/-- What is eligible and what is handed over (R67, R69, R70, R73). A Noon descriptor is eligible where it is PORTABLE, not STOLEN
and the thief within its SCOPE, across dies with SCOPE 3 only; a Vesper one under the four further conditions of R73. An
isolated or retained tile hands over nothing. Without an eligible Vesper descriptor the youngest max(1, e / 2) of the e
eligible go; with one it alone goes. A stolen descriptor is not eligible again. -/
def Obligations.StealingEligibility : Prop :=
  (∀ (s : State) (victim thief older : Nat) (d : Desc), s.eligible victim thief older d = true ↔
    d.portable = true ∧ d.stolen = false ∧ inScope d thief = true ∧
    (d.vesper = false → dieOf victim = dieOf thief ∨ d.scope = 3) ∧
    (d.vesper = true → dieOf victim = dieOf thief ∧ (s.tile thief).queue.any (·.vesper) = false ∧ d.cost ≤ s.cfg.vesperStealLimit ∧ 1024 ≤ older)) ∧
  (∀ (s : State) (victim thief : Nat) (pre : List Desc) (d : Desc) (post : List Desc),
    (s.tile victim).isolated = false → (s.tile victim).retained = false → (s.tile victim).queue = pre ++ d :: post →
    s.eligible victim thief (sumNat ((pre.filter (·.vesper)).map Desc.cost)) d = true → d ∈ s.eligibles victim thief) ∧
  (∀ (s : State) (victim thief : Nat), List.Sublist (s.eligibles victim thief) (s.tile victim).queue ∧
    ((s.tile victim).isolated = true ∨ (s.tile victim).retained = true → s.handed victim thief = []) ∧
    (let es := s.eligibles victim thief
     (es = [] → s.handed victim thief = []) ∧
     (∀ d, (es.filter (·.vesper)).getLast? = some d → s.handed victim thief = [d]) ∧
     (es ≠ [] → es.any (·.vesper) = false → (dieOf victim = dieOf thief ∨ s.cfg.crossDieMin ≤ es.length) →
       ∃ older, es = older ++ s.handed victim thief ∧ (s.handed victim thief).length = max 1 (es.length / 2)) ∧
     (es.any (·.vesper) = false → dieOf victim ≠ dieOf thief → es.length < s.cfg.crossDieMin → s.handed victim thief = []))) ∧
  (∀ d : Desc, d.steal.stolen = true ∧ d.steal.portable = d.portable ∧ d.steal.vesper = d.vesper ∧ d.steal.home = d.home ∧ d.steal.tag = d.tag) ∧
  (Cfg.start.crossDieMin = 8 ∧ Cfg.start.vesperStealLimit = 4096) ∧
  (∀ (s : State) (u t : TileId), (s.tile t.val).isolated = true ∨ (s.tile t.val).retained = true →
    exec (.stealProbe t) s = .next s ∧ exec (.probeServe u t) s = .next s)

/-- VESPER_SUSPEND stops the Noon task and its words in progress for a queued Vesper descriptor, and NOON_RESUME lets them go on once
no Vesper task runs or is queued; neither changes its registers or its position (R72). SUSPEND_OVERRUN isolates the tile, and
RETENTION_WAKE_FAILURE one that has not issued since a wire woke it (R77, R79): the fault is recorded and logged, the tile's queue
is empty, the packages that lose a task are no longer held, and each PORTABLE descriptor goes to the nearest tile in service
that has room, or is lost where none has. That a full queue is passed over is the model's choice (log 116), as are the task
that the record names (log 117) and that the abandonment wakes every tile (log 111). A tile all of whose engines wait, with an empty queue, enters retention, and a wake wire ends retention and lets every waiting
word recheck, but in safe mode, which holds every tile in retention (R74, R76, R77, R442). -/
def Obligations.TileConditions : Prop :=
  (∀ (s : State) (t : TileId) (c : Ctx), (s.tile t.val).noon = some c → (s.tile t.val).isolated = false →
    ((s.tile t.val).suspended = false → (s.tile t.val).queue.any (·.vesper) = true →
      exec (.vesperSuspend t) s = .next (s.suspendNoon t.val) ∧
      (c.words.any EngWord.midst = false → (s.suspendNoon t.val).tile t.val = { s.tile t.val with suspended := true } ∧
        sameBut s (s.suspendNoon t.val) t.val)) ∧
    ((s.tile t.val).suspended = true → (s.tile t.val).vesper = none → (s.tile t.val).queue.any (·.vesper) = false →
      let z := (s.setTile t.val { (s.tile t.val).restoreBanks with suspended := false }).wake t.val
      exec (.noonResume t) s = .next (z.beginWords t.val false) ∧ (z.tile t.val).suspended = false ∧
        (z.tile t.val).noon = some { c with waiting := false } ∧ (z.tile t.val).scratch = (s.tile t.val).scratch ∧ (z.tile t.val).save = none ∧
        sameBut s z t.val)) ∧
  (∀ (s : State) (t : TileId),
    ((s.tile t.val).noon.isSome = true → (s.tile t.val).suspended = false → (s.tile t.val).queue.any (·.vesper) = true →
      exec (.suspendOverrun t) s = .next (s.isolate t.val 0x3205)) ∧
    ((s.tile t.val).woken = true → exec (.retentionWakeFailure t) s = .next (s.isolate t.val 0x3206)) ∧
    ((s.tile t.val).isolated = false → ∀ code,
      let x := s.tile t.val
      let z := s.isolate t.val code
      let d := ((x.vesper.map (·.desc)).toList ++ (x.noon.map (·.desc)).toList).headD ⟨0, 0, 0, 0⟩
      let r : W64 × W64 := (BitVec.ofNat 64 (code + t.val * 2 ^ 16 + d.kernel * 2 ^ 26 + d.index * 2 ^ 42 + d.tag * 2 ^ 58), 0)
      (z.tile t.val).isolated = true ∧ (z.tile t.val).queue = [] ∧ (∀ g ∈ s.lostWith t.val, z.pkg? g = none) ∧
      (s.lostWith t.val = [] → x.queue = [] → z.word 0x3800 = s.word 0x3800 + 1 ∧ z.pkgs = s.pkgs ∧ z.health.points = s.health.points + 150 ∧
        z.log = ((s.record 0x3800 16 r).logEvent code ((x.vesper.orElse fun _ => x.noon).map (·.job)) r).log)) ∧
    (∀ (d : Desc) (u : Nat),
      (nearestThat t.val (fun u => !(s.tile u).isolated && (s.tile u).room d.vesper) = some u → s.moveDescs t.val [d] = (s.enterQueue u d, [])) ∧
      (nearestThat t.val (fun u => !(s.tile u).isolated && (s.tile u).room d.vesper) = none → s.moveDescs t.val [d] = (s, [d.tag])))) ∧
  (∀ (s : State) (t : TileId) (wire : Fin 6), (s.tile t.val).isolated = false →
    ((s.tile t.val).allWait = true → (s.tile t.val).queue = [] → (s.tile t.val).retained = false →
      leads (exec (.retentionEntry t) s) fun s' => s'.tile t.val = { s.tile t.val with retained := true, woken := false } ∧ sameBut s s' t.val) ∧
    (s.start.phase = .safe → exec (.wakeWire t wire) s = .next s) ∧
    (s.start.phase ≠ .safe → (wire ≠ 1 ∨ s.surplusFor t.val = true) → leads (exec (.wakeWire t wire) s) fun s' =>
      (s'.tile t.val).retained = false ∧ (s'.tile t.val).queue = (s.tile t.val).queue ∧
      ((s.tile t.val).retained = true → (s'.tile t.val).woken = true) ∧
      (∀ v c, (s'.tile t.val).ctx v = some c → c.waiting = false) ∧ sameBut s s' t.val))

/-- STATUS_REFRESH of every block, on a module that is not held in reset: at a 1-second boundary both published copies of the
block take its words as they stand, one with the rounding of R414 and one without, TILE_BUSY of block 3 anew (R80, R81, R354,
R414; that the copy without rounding is refreshed then too is the model's choice, log 131). Every 1 ms, while a session holds
an unlock and in the blocks of the rules that R414 lists, the copy without rounding takes its words and every reader's copy
the records. Each raises the block's SNAPSHOT_SEQ (for the 1 ms refreshes the model's choice, log 118); without an unlock, and in
another block, a 1 ms refresh does nothing. -/
def Obligations.StatusRefreshPublishes : Prop :=
  ∀ (s : State) (block : Fin 12) (busy : List (Nat × Nat)), s.start.phase ≠ .off →
    let s1 := match seqWord block.val with | some k => s.bump k 1 | none => s
    (s.unlockLevel ≠ 0 → msBlock block.val = true → leads (exec (.statusRefresh block true busy) s) fun s' =>
      s' = { s1 with pubExact := s1.publish true block.val s1.pubExact, pub := s1.publishRecords block.val s1.pub }) ∧
    (s.unlockLevel = 0 ∨ msBlock block.val = false → exec (.statusRefresh block true busy) s = .next s) ∧
    (let s2 := if block = 3 then (s1.clearBusy 72).setBusy busy else s1
     leads (exec (.statusRefresh block false busy) s) fun s' =>
      s'.pub = s2.publish false block.val s1.pub ∧ s'.pubExact = s2.publish true block.val s1.pubExact ∧ s'.stat = s2.stat ∧ s'.mem = s.mem ∧
      s'.tiles = s.tiles ∧ s'.jobs = s.jobs ∧ (∀ k, seqWord block.val = some k → s'.word k = s.word k + 1)) ∧
    (∀ ms, exec (.statusRefresh block ms busy) { s with start := { s.start with phase := .off } } = .next { s with start := { s.start with phase := .off } })

/-! ### Packages -/

/-- KERNEL_READY, SEQUENCER_WRITE and SEQUENCER_CONTROL_MESSAGE: a kernel that may start becomes ready and any other does
not; one held for a layer that it reads, or on a die whose message of the step has not come, may not start; a ready kernel's
task is written to its home once room exists; a descriptor that is refused is recorded, with a record whose tile, where it
names none, is HOME_TILE modulo 1,024 (the model's choice, log 117), and ends its package. A task whose home is isolated goes to
the nearest tile in service, and one that is pinned there ends its package (the model's reading, log 79: R79 speaks of
descriptors already queued). The oldest message on its way to a die reaches it, and with it its own event only; the messages to
one die keep their order (the model's choice, log 136) (R21, R22, R24, R29, R61, R65, R79, R82). -/
def Obligations.SequencersWriteTasks : Prop :=
  ∀ (s : State) (d : DieId) (tag : Nat) (kernel : BitVec 16) (p : Pkg) (k : Kernel), s.pkg? tag = some p → p.kernel? kernel.toNat = some k →
    (s.kernelMayStart d.val p k = true → leads (exec (.kernelReady d tag kernel) s) fun s' =>
      (∃ q, s'.pkg? tag = some q ∧ q.ready = p.ready ++ [k.id] ∧ q.written = p.written) ∧ s'.tiles = s.tiles ∧ s'.mem = s.mem) ∧
    (s.kernelMayStart d.val p k = false → exec (.kernelReady d tag kernel) s = .next s) ∧
    (∀ j, s.job? p.job = some j → s.kernelMayStart d.val p k = true → p.layerHeld j k = false ∧ (d.val, none) ∉ p.untold) ∧
    (∀ index x, p.task k index = some x → p.running = true → k.die = d.val → p.ready.contains k.id = true →
      p.written.contains (k.id, index) = false → p.inOrder k index x.home = true →
      (∀ h, p.descBad k x = none → s.homeFor x = some h → (s.tile h).room x.vesper = true → (p.vesper = true ∨ s.vesperFirst d.val = false) →
        leads (exec (.sequencerWrite d tag kernel index) s) fun s' =>
          (s'.tile h).queue = (s.tile h).queue ++ [x.withTag tag] ∧
          (∃ q, s'.pkg? tag = some q ∧ q.written = p.written ++ [(k.id, index)]) ∧ s'.mem = s.mem) ∧
      (p.descBad k x = none → s.homeFor x = none → exec (.sequencerWrite d tag kernel index) s = .next (s.losePinned tag x)) ∧
      (∀ f, p.descBad k x = some f → leads (exec (.sequencerWrite d tag kernel index) s) fun s' => s'.pkg? tag = none ∧
        let r : W64 × W64 := (BitVec.ofNat 64 (f + x.home % 1024 * 2 ^ 16 + k.id * 2 ^ 26 + index * 2 ^ 42 + tag * 2 ^ 58), 0)
        s' = ((s.record 0x3800 16 r).logAs 1 f (some p.job) r).abandon tag f (x.home % 1024) k.id index false)) ∧
    leads (exec (.sequencerControlMessage d tag) s) fun s' =>
      (∃ q, s'.pkg? tag = some q ∧ q.untold = eraseFirst (·.1 == d.val) p.untold ∧ q.ready = p.ready) ∧ s'.tiles = s.tiles ∧ s'.mem = s.mem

Exercise objective: The lines to extract from the data above begin with the line containing "def Obligations.StealingEligibility : Prop" and end with the line containing "d.portable = true". Extract them exactly, including both.

Response to this task:
def Obligations.StealingEligibility : Prop :=
  (∀ (s : State) (victim thief older : Nat) (d : Desc), s.eligible victim thief older d = true ↔
    d.portable = true ∧ d.stolen = false ∧ inScope d thief = true ∧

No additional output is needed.